In most essays, Jamison is an outsider to the suffering, observing other people in pain by visiting a prison inmate or watching a documentary about the West Memphis Three, yet she keeps her own self in view, examining her own reactions to what she’s observing. Why does she feel empathy here and not there? Some essays are more distant than others—the two “Pain Tours” are probably the least intimate, offering short descriptions of people and places she’s visited or thought about.
The final essay pulls everything together to present a “Grand Unified Theory of Female Pain.” In this essay, Jamison chronicles one story of women’s wounds after another, some real and some fictional. There’s Miss Havisham, Sylvia Plath, anorexics and cutters, Tori Amos and Ani DiFranco, and Carrie White. Each case is unique, yet they’re all, somehow, representative of a particularly female sort of pain. Why do these stories of suffering women resonate? Why do we tell and retell them?
Stephen King’s Carrie, the girl who was told to plug up her bleeding as soon as it became visible, eventually takes her suffering and turns it outward. Jamison writes,
The premise of Carrie is like porn for female angst: what if you could take how hard it is to be a girl—the cattiness of frenemies, the betrayals of your own body, the terror of a public gaze—and turn all of that hardship into a superpower? Carrie’s telekinesis reaches the apex of its power at the moment she is drenched in red, the moment she becomes a living wound—as if she’s just gotten her period all over herself, in front of everyone, as if she’s saying, fuck you, saying, now I know how to handle the blood.

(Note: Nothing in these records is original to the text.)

-- ==== Sys2Proof/Machine/Step.lean ====
section
/-! DEFINITION. One step of the machine: a move is taken from the agenda or chosen, and is a slot's fetch and run, a step
of the device, or a cycle of the clock. -/

namespace Sys2Proof.Machine

/-- Perform a move. An instruction word is no step of the device: named as one it does nothing, and so does a selection that
does not agree with how its unit stands (R102). -/
def perform (m : Move) (s : State) : Host.Outcome State Fault Refusal :=
  match m with
  | .tick n => .next (tick n s)
  | .event i => if isWord i || !selectionHolds i s then .next s else exec i s
  | .fetch f slot => stepFetch f slot s
  | .hostStore a bs => .next (hostStore a bs s)
  | .hostRead t => .next (hostRead t s)

/-- One step. -/
def step (s : State) : Host.Outcome State Fault Refusal :=
  let (m, s) := nextMove s
  perform m s

/-- The state with a word stored where the next step fetches it (log 35). -/
def State.withFetchWord (s : State) (nbits w : Nat) : State := placeWord s (BitVec.ofNat 64 (w % 2 ^ nbits))

end Sys2Proof.Machine
end

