/-- R8, R17, R18, R106, R142, R151, R239, R284, R326, R346 and R362: the register writes that clear a count or an overflow,
switch a window, configure a ring, ask for a close, arm an injection, ask for a pre-emption or for a resume; and a plain write
of a register. -/
def Obligations.RegisterWrites : Prop :=
  (∀ (s : State) (w : RegWrite) (u : Nat), w.by_ = .unit u → w.num = 0x101 → isNode u = false → isCore u = false → wbit w.val 63 = true →
    ∃ t, exec (.tarnWidthClear w) s = .next t ∧ (t.unit u).width.toNat % 2 ^ 56 = 0 ∧
      wbits (t.unit u).width 59 56 = wbits w.val 59 56 ∧ wbits (t.unit u).width 63 60 = wbits (s.unit u).width 63 60 ∧
      ∀ v, v ≠ u → t.unit v = s.unit v) ∧
  (∀ (s : State) (w : RegWrite), wbit w.val 63 = true →
    (writesTo s w 0x011 → ∃ t, exec (.xstatOvfClear w) s = .next t ∧
      ovfCleared (s.ctxReg (writeCtx s w) 0x011) w.val (t.ctxReg (writeCtx s w) 0x011)) ∧
    (writesTo s w 0x007 → ∃ t, exec (.fqstOvfClear w) s = .next t ∧
      ovfCleared (s.ctxReg (writeCtx s w) 0x007) w.val (t.ctxReg (writeCtx s w) 0x007)) ∧
    (writesTo s w 0x30C → ∃ t, exec (.tqstOvfClear w) s = .next t ∧ ovfCleared (s.devReg 0x30C) w.val (t.devReg 0x30C)) ∧
    (writesTo s w 0x280 → ∃ t, exec (.leaveClear w) s = .next t ∧ t.dieReg (writeDie w) 0x280 = 0) ∧
    (writesTo s w 0x302 → s.sealHost = false → s.sealing.asked = false →
      ∃ t, exec (.sealctlClose w) s = .next t ∧ t.sealing.asked = true)) ∧
  (∀ (s : State) (w : RegWrite) (n : Nat), n < 16 → writesTo s w (0x200 + 8 * n) →
    (wbit w.val 63 = true → wbit (winCtl s (writeDie w) n) 63 = false →
      ∃ t, exec (.fwWindowEnable w) s = .next t ∧
        (wbit (winCtl t (writeDie w) n) 63 = true ↔
          windowOk (setDieMask s (writeDie w) (0x200 + 8 * n) w.val fwctlMask) (writeDie w) n w.val = true) ∧
        wbits (winCtl t (writeDie w) n) 39 0 = wbits w.val 39 0) ∧
    (wbit w.val 63 = false → wbit (winCtl s (writeDie w) n) 63 = true →
      ∃ t, exec (.fwWindowDisable w) s = .next t ∧ wbit (winCtl t (writeDie w) n) 63 = false ∧
        ∀ v ∈ t.views, ¬ (winBase s (writeDie w) n 4 ≤ v.1 ∧
          v.1 < winBase s (writeDie w) n 4 + winSpan (winCtl s (writeDie w) n)))) ∧
  (∀ (s : State) (w : RegWrite) (n : Nat), n < 16 → writesTo s w (0x050 + n) →
    let x := writeCtx s w
    (ringFill s x n = ringRel s x n → ringNamed s x n = false → ∃ t, exec (.ringConfigWrite w) s = .next t ∧
      wbits (t.ctxReg x (0x050 + n)) 31 0 = wbits w.val 31 0 ∧ t.ctxReg x (0x060 + n) = 0) ∧
    ((ringFill s x n ≠ ringRel s x n ∨ ringNamed s x n = true) → exec (.ringConfigWrite w) s = .next s)) ∧
  (∀ (s : State) (w : RegWrite) (u : Nat), w.by_ = .unit u → unitSecure s u = true → w.num = 0x309 → wbit (s.devReg 0x309) 63 = false →
    ∃ t, exec (.einjWrite w) s = .next t ∧
      (wbit w.val 63 = true → wbit w.val 62 = true → wbits w.val 51 6 * 64 ∈ t.poison ∧ wbit (t.devReg 0x309) 63 = false) ∧
      (wbit w.val 63 = true → wbit w.val 62 = false → t.poison = s.poison ∧ wbit (t.devReg 0x309) 63 = true ∧
        wbits (t.devReg 0x309) 51 6 = wbits w.val 51 6)) ∧
  (∀ (s : State) (w : RegWrite), writesTo s w 0x305 → ∃ t, exec (.dutyWrite w) s = .next t ∧
    wbits (t.devReg 0x305) 5 0 = wbits w.val 5 0 ∧ t.pageHost = wbit w.val 1 ∧ t.groupHost = s.groupHost ∧
    t.triageHost = s.triageHost ∧ t.powerHost = s.powerHost ∧ t.linkHost = s.linkHost ∧
    t.sealHost = (if s.sealed + 1 < s.iv then s.sealHost else wbit w.val 5)) ∧
  (∀ (s : State), wbit (s.devReg 0x305) 3 ≠ s.powerHost → s.clk % 1024 = 0 →
    ∃ t, exec (.dutySwitchPoint 3) s = .next t ∧ t.powerHost = wbit (s.devReg 0x305) 3) ∧
  (∀ (s : State) (w : RegWrite), rowsOf w = [] → w.num < 0x400 →
    exec (.sysregWrite w) s = .next (regWrite s w none) ∧
    (writeReaches s w = false → exec (.sysregWrite w) s = .next s) ∧
    (writesTo s w 0x022 →
      ∃ t, exec (.sysregWrite w) s = .next t ∧ wbit (t.ctxReg (writeCtx s w) 0x022) 0 = wbit w.val 0 ∧ t.mem = s.mem)) ∧
  (∀ (s : State) (w : RegWrite), writesTo s w 0x005 → let x := writeCtx s w
    (wbit w.val 63 = true → (s.ctx x).st = .running → noSave s x = false →
      ∃ t, exec (.ctxPreempt w) s = .next t ∧ (t.ctx x).st = .checkpointing ∧ t.mem = s.mem) ∧
    (wbit w.val 63 = false → wbit w.val 62 = true → (s.ctx x).st = .saved →
      ∃ t, exec (.ctxResume w) s = .next t ∧ (t.ctx x).st = .saved ∧ (t.ctx x).resume = true ∧ t.mem = s.mem))

/-- R285, R286, R288 and R290: a pre-emption makes a running context checkpoint, and its regions drain; a complete checkpoint
writes the save area, saves the context and releases its regions; a resume asked of a saved context takes free regions for it
and sets its work in motion once its images are staged; a save area whose CHECK fails stops it with PERM. What the area holds
is the model's choice (log 28). -/
def Obligations.ContextEvents : Prop :=
  (∀ (s : State) (w : RegWrite), writesTo s w 0x005 → wbit w.val 63 = true → let x := writeCtx s w
    (s.ctx x).st = .running →
    (noSave s x = false → ∃ t, exec (.ctxPreempt w) s = .next t ∧
      (∀ y, t.ctx y = if y = x then { s.ctx x with st := .checkpointing } else s.ctx y) ∧
      (∀ k ∈ taskRegions s x, (s.region k).phase = .run → (s.region k).kref.isSome = true → (t.region k).phase = .drainCkpt) ∧
      t.mem = s.mem ∧ t.units = s.units) ∧
    (noSave s x = true → ∃ t, exec (.ctxPreempt w) s = .next t ∧ (∀ y, t.ctx y = s.ctx y) ∧ t.regions = s.regions ∧ t.mem = s.mem)) ∧
  (∀ (s : State) (w : RegWrite), writesTo s w 0x005 → wbit w.val 63 = false → wbit w.val 62 = true → let x := writeCtx s w
    ∃ t, exec (.ctxResume w) s = .next t ∧
      (∀ y, t.ctx y = if y = x ∧ (s.ctx x).st = .saved then { s.ctx x with resume := true } else s.ctx y) ∧
      t.mem = s.mem ∧ t.units = s.units ∧ t.regions = s.regions) ∧
  (∀ (s a : State) (x : Nat) (bs : List Byte), ckptReady s x = true → saveArea s x = (bs, a) →
    (∀ t, writeBack a (s.region (regKey x 0)).die x (saveBase a x) bs = .ok t →
      ∃ u, exec (.checkpointComplete x) s = .next u ∧ (u.ctx x).st = .saved ∧ (u.ctx x).saved.isSome = true ∧
        (u.ctx x).resume = false ∧ (u.ctx x).preempt = false ∧ u.mem = ((upFrom 0 512).foldl (fun s n => spillPartials s x n) t).mem ∧
        ∀ k ∈ taskRegions s x, (u.region k).kref = none ∧
          ∀ v ∈ (s.region k).units, (u.unit v).owner = none ∧ (u.unit v).plane = {}) ∧
    (∀ e, writeBack a (s.region (regKey x 0)).die x (saveBase a x) bs = .error e →
      exec (.checkpointComplete x) s = .next (backFault a (regKey x 0) e))) ∧
  (∀ (s : State) (x : Nat), ckptReady s x = false → exec (.checkpointComplete x) s = .next s) ∧
  (∀ (s : State) (x : Nat) (v : Saved), (s.ctx x).st = .saved → (s.ctx x).saved = some v → (s.ctx x).resume = true →
    (∀ ms, placeAll s x [] v.regions = some ms → ∃ u, exec (.resumeRestore x) s = .next u ∧ (u.ctx x).st = .resuming ∧
      (u.ctx x).saved.isSome = true ∧ (∀ m ∈ ms, ∀ y ∈ m.new.units, (u.unit y).owner.isSome = true) ∧ u.mem = s.mem) ∧
    (placeAll s x [] v.regions = none → exec (.resumeRestore x) s = .next s)) ∧
  (∀ (s t : State) (x : Nat) (v : Saved) (bs : List Byte) (bad : Bool), (s.ctx x).st = .resuming → (s.ctx x).saved = some v →
    (∀ i ∈ savedImages v, (imageOf s i.1 x i.2).isSome = true) →
    readV s (s.region (regKey x 0)).die x false (saveBase s x) (saveSize s x) = (.ok bs bad, t) →
    ((bad = true ∨ csumBytes (bs.take 4 ++ zeroBytes 4 ++ bs.drop 8) ≠ natOfBytes ((bs.drop 4).take 4)) →
      exec (.resumeRestore x) s = .next (stopWith t x 0x21 { die := (s.region (regKey x 0)).die, addr := BitVec.ofNat 64 (saveBase t x) })) ∧
    (bad = false → csumBytes (bs.take 4 ++ zeroBytes 4 ++ bs.drop 8) = natOfBytes ((bs.drop 4).take 4) →
      ∃ u, exec (.resumeRestore x) s = .next u ∧ (u.ctx x).st = .running ∧ (u.ctx x).saved = none ∧ (u.ctx x).resume = false))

I don’t necessarily agree with her reading of Carrie. It’s not like Carrie left that bloodbath triumphant, but perhaps that speaks to the danger that could come of taking control of our suffering. Because I do think we may tell these stories as a way of gaining control over our pain. I’ve recently gone through a couple of months of physical therapy, and my therapist told me more than once that I needed to tell her when something hurt, that keeping silent wasn’t going to help me get better. It seems obvious, but aren’t we conditioned to be stoic about our pain, even when telling someone may be the only way to cure it?
This week has seen multiple women speak up about being physically beaten by a prominent radio personality. In this case, the women kept silent for years because they didn’t think they’d be believed or they wanted to forget it. Jamison notes in this essay that doctors are more likely to give pain medicine to men than to women, discounting women’s pain as “emotional.” Women who say they won’t be heard when they speak may have a point. But maybe telling our stories again and again and again and again and again can become a way of handling the blood. Jamison closes the essay with these words:
The wounded woman gets called a stereotype and sometimes she is. But sometimes she’s just true. I think the possibility of fetishizing pain is no reason to stop representing it. Pain that gets performed is still pain. Pain turned trite is still pain. I think the charges of cliché and performance offer our closed hearts too many alibis, and I want our hearts to be open. I just wrote that. I want our hearts to be open. I mean it.
Maybe we listen to people’s stories of pain because those stories need to be told. And stories that need to be told also need to be heard.